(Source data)
<<<<

@[simp] theorem State.setTile_regs (t : Nat) (c : TileCtx) : (s.setTile t c).regs = s.regs := rfl
@[simp] theorem State.setTile_mem (t : Nat) (c : TileCtx) : (s.setTile t c).mem = s.mem := rfl
@[simp] theorem State.setTile_sysTime (t : Nat) (c : TileCtx) : (s.setTile t c).sysTime = s.sysTime := rfl
@[simp] theorem State.setTile_chans (t : Nat) (c : TileCtx) : (s.setTile t c).chans = s.chans := rfl
@[simp] theorem State.setTile_ctxs (t : Nat) (c : TileCtx) : (s.setTile t c).ctxs = s.ctxs := rfl
@[simp] theorem State.setTile_evc (t : Nat) (c : TileCtx) : (s.setTile t c).evc = s.evc := rfl
@[simp] theorem State.setTile_evs (t : Nat) (c : TileCtx) : (s.setTile t c).evs = s.evs := rfl
@[simp] theorem State.setTile_held (t : Nat) (c : TileCtx) : (s.setTile t c).held = s.held := rfl
@[simp] theorem State.setTile_faultMarks (t : Nat) (c : TileCtx) : (s.setTile t c).faultMarks = s.faultMarks := rfl
@[simp] theorem State.setTile_calPend (t : Nat) (c : TileCtx) : (s.setTile t c).calPend = s.calPend := rfl
@[simp] theorem State.setTile_calNew (t : Nat) (c : TileCtx) : (s.setTile t c).calNew = s.calNew := rfl
@[simp] theorem State.setTile_calApplied (t : Nat) (c : TileCtx) : (s.setTile t c).calApplied = s.calApplied := rfl
@[simp] theorem State.setTile_syncPhases (t : Nat) (c : TileCtx) : (s.setTile t c).syncPhases = s.syncPhases := rfl
@[simp] theorem State.setTile_syncCount (t : Nat) (c : TileCtx) : (s.setTile t c).syncCount = s.syncCount := rfl
@[simp] theorem State.setTile_syncD (t : Nat) (c : TileCtx) : (s.setTile t c).syncD = s.syncD := rfl
@[simp] theorem State.setTile_ocxo (t : Nat) (c : TileCtx) : (s.setTile t c).ocxo = s.ocxo := rfl
@[simp] theorem State.setTile_warmSecs (t : Nat) (c : TileCtx) : (s.setTile t c).warmSecs = s.warmSecs := rfl
@[simp] theorem State.setTile_warmLog (t : Nat) (c : TileCtx) : (s.setTile t c).warmLog = s.warmLog := rfl
@[simp] theorem State.setTile_refvLog (t : Nat) (c : TileCtx) : (s.setTile t c).refvLog = s.refvLog := rfl
@[simp] theorem State.setTile_commitAt (t : Nat) (c : TileCtx) : (s.setTile t c).commitAt = s.commitAt := rfl
@[simp] theorem State.setTile_refFreqs (t : Nat) (c : TileCtx) : (s.setTile t c).refFreqs = s.refFreqs := rfl
@[simp] theorem State.setTile_bundles (t : Nat) (c : TileCtx) : (s.setTile t c).bundles = s.bundles := rfl
@[simp] theorem State.setTile_staging (t : Nat) (c : TileCtx) : (s.setTile t c).staging = s.staging := rfl
@[simp] theorem State.setTile_segSeal (t : Nat) (c : TileCtx) : (s.setTile t c).segSeal = s.segSeal := rfl
@[simp] theorem State.setTile_ackGen (t : Nat) (c : TileCtx) : (s.setTile t c).ackGen = s.ackGen := rfl
@[simp] theorem State.setTile_sealForever (t : Nat) (c : TileCtx) : (s.setTile t c).sealForever = s.sealForever := rfl
@[simp] theorem State.setTile_steps (t : Nat) (c : TileCtx) : (s.setTile t c).steps = s.steps := rfl
@[simp] theorem State.setTile_merges (t : Nat) (c : TileCtx) : (s.setTile t c).merges = s.merges := rfl
@[simp] theorem State.setTile_windows (t : Nat) (c : TileCtx) : (s.setTile t c).windows = s.windows := rfl
@[simp] theorem State.setTile_excursions (t : Nat) (c : TileCtx) : (s.setTile t c).excursions = s.excursions := rfl
@[simp] theorem State.setTile_trigOut (t : Nat) (c : TileCtx) : (s.setTile t c).trigOut = s.trigOut := rfl
@[simp] theorem State.setTile_lvlClr (t : Nat) (c : TileCtx) : (s.setTile t c).lvlClr = s.lvlClr := rfl
@[simp] theorem State.setTile_vioSel (t : Nat) (c : TileCtx) : (s.setTile t c).vioSel = s.vioSel := rfl
@[simp] theorem State.setTile_snts (t : Nat) (c : TileCtx) : (s.setTile t c).snts = s.snts := rfl
@[simp] theorem State.setTile_quads (t : Nat) (c : TileCtx) : (s.setTile t c).quads = s.quads := rfl
@[simp] theorem State.setTile_fenceReq (t : Nat) (c : TileCtx) : (s.setTile t c).fenceReq = s.fenceReq := rfl
@[simp] theorem State.setTile_unfenceReq (t : Nat) (c : TileCtx) : (s.setTile t c).unfenceReq = s.unfenceReq := rfl
@[simp] theorem State.setTile_logDue (t : Nat) (c : TileCtx) : (s.setTile t c).logDue = s.logDue := rfl
@[simp] theorem State.setTile_coreDue (t : Nat) (c : TileCtx) : (s.setTile t c).coreDue = s.coreDue := rfl
@[simp] theorem State.setTile_corePass (t : Nat) (c : TileCtx) : (s.setTile t c).corePass = s.corePass := rfl
@[simp] theorem State.setTile_therm (t : Nat) (c : TileCtx) : (s.setTile t c).therm = s.therm := rfl
@[simp] theorem State.setTile_syncArmed (t : Nat) (c : TileCtx) : (s.setTile t c).syncArmed = s.syncArmed := rfl
@[simp] theorem State.setTile_links (t : Nat) (c : TileCtx) : (s.setTile t c).links = s.links := rfl
@[simp] theorem State.setTile_ids (t : Nat) (c : TileCtx) : (s.setTile t c).ids = s.ids := rfl
@[simp] theorem State.setTile_veing (t : Nat) (c : TileCtx) : (s.setTile t c).veing = s.veing := rfl
@[simp] theorem State.setTile_pp (t : Nat) (c : TileCtx) : (s.setTile t c).pp = s.pp := rfl
@[simp] theorem State.setTile_measures (t : Nat) (c : TileCtx) : (s.setTile t c).measures = s.measures := rfl
@[simp] theorem State.setTile_measured (t : Nat) (c : TileCtx) : (s.setTile t c).measured = s.measured := rfl
@[simp] theorem State.setTile_writes (t : Nat) (c : TileCtx) : (s.setTile t c).writes = s.writes := rfl
@[simp] theorem State.setTile_strms (t : Nat) (c : TileCtx) : (s.setTile t c).strms = s.strms := rfl
@[simp] theorem State.setTile_strmWait (t : Nat) (c : TileCtx) : (s.setTile t c).strmWait = s.strmWait := rfl
@[simp] theorem State.setTile_rr (t : Nat) (c : TileCtx) : (s.setTile t c).rr = s.rr := rfl
@[simp] theorem State.setTile_maxLen (t : Nat) (c : TileCtx) : (s.setTile t c).maxLen = s.maxLen := rfl
@[simp] theorem State.setTile_maxClk (t : Nat) (c : TileCtx) : (s.setTile t c).maxClk = s.maxClk := rfl
@[simp] theorem State.setTile_overrides (t : Nat) (c : TileCtx) : (s.setTile t c).overrides = s.overrides := rfl
@[simp] theorem State.setTile_micro (t : Nat) (c : TileCtx) : (s.setTile t c).micro = s.micro := rfl
@[simp] theorem State.setTile_trigIn (t : Nat) (c : TileCtx) : (s.setTile t c).trigIn = s.trigIn := rfl
@[simp] theorem State.setTile_armedSites (t : Nat) (c : TileCtx) : (s.setTile t c).armedSites = s.armedSites := rfl
@[simp] theorem State.setTile_injFence (t : Nat) (c : TileCtx) : (s.setTile t c).injFence = s.injFence := rfl
@[simp] theorem State.setTile_injHeld (t : Nat) (c : TileCtx) : (s.setTile t c).injHeld = s.injHeld := rfl
@[simp] theorem State.setTile_soft (t : Nat) (c : TileCtx) : (s.setTile t c).soft = s.soft := rfl
@[simp] theorem State.setTile_repairs (t : Nat) (c : TileCtx) : (s.setTile t c).repairs = s.repairs := rfl
@[simp] theorem State.setTile_btAt (t : Nat) (c : TileCtx) : (s.setTile t c).btAt = s.btAt := rfl
@[simp] theorem State.setTile_btHead (t : Nat) (c : TileCtx) : (s.setTile t c).btHead = s.btHead := rfl
@[simp] theorem State.setTile_corrections (t : Nat) (c : TileCtx) : (s.setTile t c).corrections = s.corrections := rfl
@[simp] theorem State.setTile_eccWords (t : Nat) (c : TileCtx) : (s.setTile t c).eccWords = s.eccWords := rfl
@[simp] theorem State.setTile_eccReal (t : Nat) (c : TileCtx) : (s.setTile t c).eccReal = s.eccReal := rfl
@[simp] theorem State.setTile_spareAt (t : Nat) (c : TileCtx) : (s.setTile t c).spareAt = s.spareAt := rfl
@[simp] theorem State.setTile_supStop (t : Nat) (c : TileCtx) : (s.setTile t c).supStop = s.supStop := rfl
@[simp] theorem State.setTile_sealStuck (t : Nat) (c : TileCtx) : (s.setTile t c).sealStuck = s.sealStuck := rfl
@[simp] theorem State.setTile_drbgBad (t : Nat) (c : TileCtx) : (s.setTile t c).drbgBad = s.drbgBad := rfl
@[simp] theorem State.setTile_eccFrame (t : Nat) (c : TileCtx) : (s.setTile t c).eccFrame = s.eccFrame := rfl
@[simp] theorem State.setTile_attests (t : Nat) (c : TileCtx) : (s.setTile t c).attests = s.attests := rfl
@[simp] theorem State.setTile_cert (t : Nat) (c : TileCtx) : (s.setTile t c).cert = s.cert := rfl
@[simp] theorem State.setTile_certDigest (t : Nat) (c : TileCtx) : (s.setTile t c).certDigest = s.certDigest := rfl
@[simp] theorem State.setTile_certBad (t : Nat) (c : TileCtx) : (s.setTile t c).certBad = s.certBad := rfl
@[simp] theorem State.setTile_mrnClear (t : Nat) (c : TileCtx) : (s.setTile t c).mrnClear = s.mrnClear := rfl
@[simp] theorem State.setTile_dumping (t : Nat) (c : TileCtx) : (s.setTile t c).dumping = s.dumping := rfl
@[simp] theorem State.setTile_dump (t : Nat) (c : TileCtx) : (s.setTile t c).dump = s.dump := rfl
@[simp] theorem State.setTile_dumpFlash (t : Nat) (c : TileCtx) : (s.setTile t c).dumpFlash = s.dumpFlash := rfl
@[simp] theorem State.setTile_tap (t : Nat) (c : TileCtx) : (s.setTile t c).tap = s.tap := rfl
@[simp] theorem State.setTile_groups (t : Nat) (c : TileCtx) : (s.setTile t c).groups = s.groups := rfl
@[simp] theorem State.setTile_items (t : Nat) (c : TileCtx) : (s.setTile t c).items = s.items := rfl
@[simp] theorem State.setTile_splits (t : Nat) (c : TileCtx) : (s.setTile t c).splits = s.splits := rfl
@[simp] theorem State.setTile_txq (t : Nat) (c : TileCtx) : (s.setTile t c).txq = s.txq := rfl
@[simp] theorem State.setTile_sent (t : Nat) (c : TileCtx) : (s.setTile t c).sent = s.sent := rfl
@[simp] theorem State.setTile_rep (t : Nat) (c : TileCtx) : (s.setTile t c).rep = s.rep := rfl
@[simp] theorem State.setTile_mrn (t : Nat) (c : TileCtx) : (s.setTile t c).mrn = s.mrn := rfl
@[simp] theorem State.setTile_staged (t : Nat) (c : TileCtx) : (s.setTile t c).staged = s.staged := rfl
@[simp] theorem State.setTile_mrnLost (t : Nat) (c : TileCtx) : (s.setTile t c).mrnLost = s.mrnLost := rfl
@[simp] theorem State.setTile_freeCtr (t : Nat) (c : TileCtx) : (s.setTile t c).freeCtr = s.freeCtr := rfl
@[simp] theorem State.setTile_answer (t : Nat) (c : TileCtx) : (s.setTile t c).answer = s.answer := rfl
@[simp] theorem State.setTile_pending (t : Nat) (c : TileCtx) : (s.setTile t c).pending = s.pending := rfl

>>>>

**WHAT YOU ARE ASKED TO DO:**
Reproduce exactly, and only, the lines from the start of the entries through the one that contains "s.faultMarks := rfl".

**YOUR SOLUTION:**
@[simp] theorem State.setTile_regs (t : Nat) (c : TileCtx) : (s.setTile t c).regs = s.regs := rfl
@[simp] theorem State.setTile_mem (t : Nat) (c : TileCtx) : (s.setTile t c).mem = s.mem := rfl
@[simp] theorem State.setTile_sysTime (t : Nat) (c : TileCtx) : (s.setTile t c).sysTime = s.sysTime := rfl
@[simp] theorem State.setTile_chans (t : Nat) (c : TileCtx) : (s.setTile t c).chans = s.chans := rfl
@[simp] theorem State.setTile_ctxs (t : Nat) (c : TileCtx) : (s.setTile t c).ctxs = s.ctxs := rfl
@[simp] theorem State.setTile_evc (t : Nat) (c : TileCtx) : (s.setTile t c).evc = s.evc := rfl
@[simp] theorem State.setTile_evs (t : Nat) (c : TileCtx) : (s.setTile t c).evs = s.evs := rfl
@[simp] theorem State.setTile_held (t : Nat) (c : TileCtx) : (s.setTile t c).held = s.held := rfl
@[simp] theorem State.setTile_faultMarks (t : Nat) (c : TileCtx) : (s.setTile t c).faultMarks = s.faultMarks := rfl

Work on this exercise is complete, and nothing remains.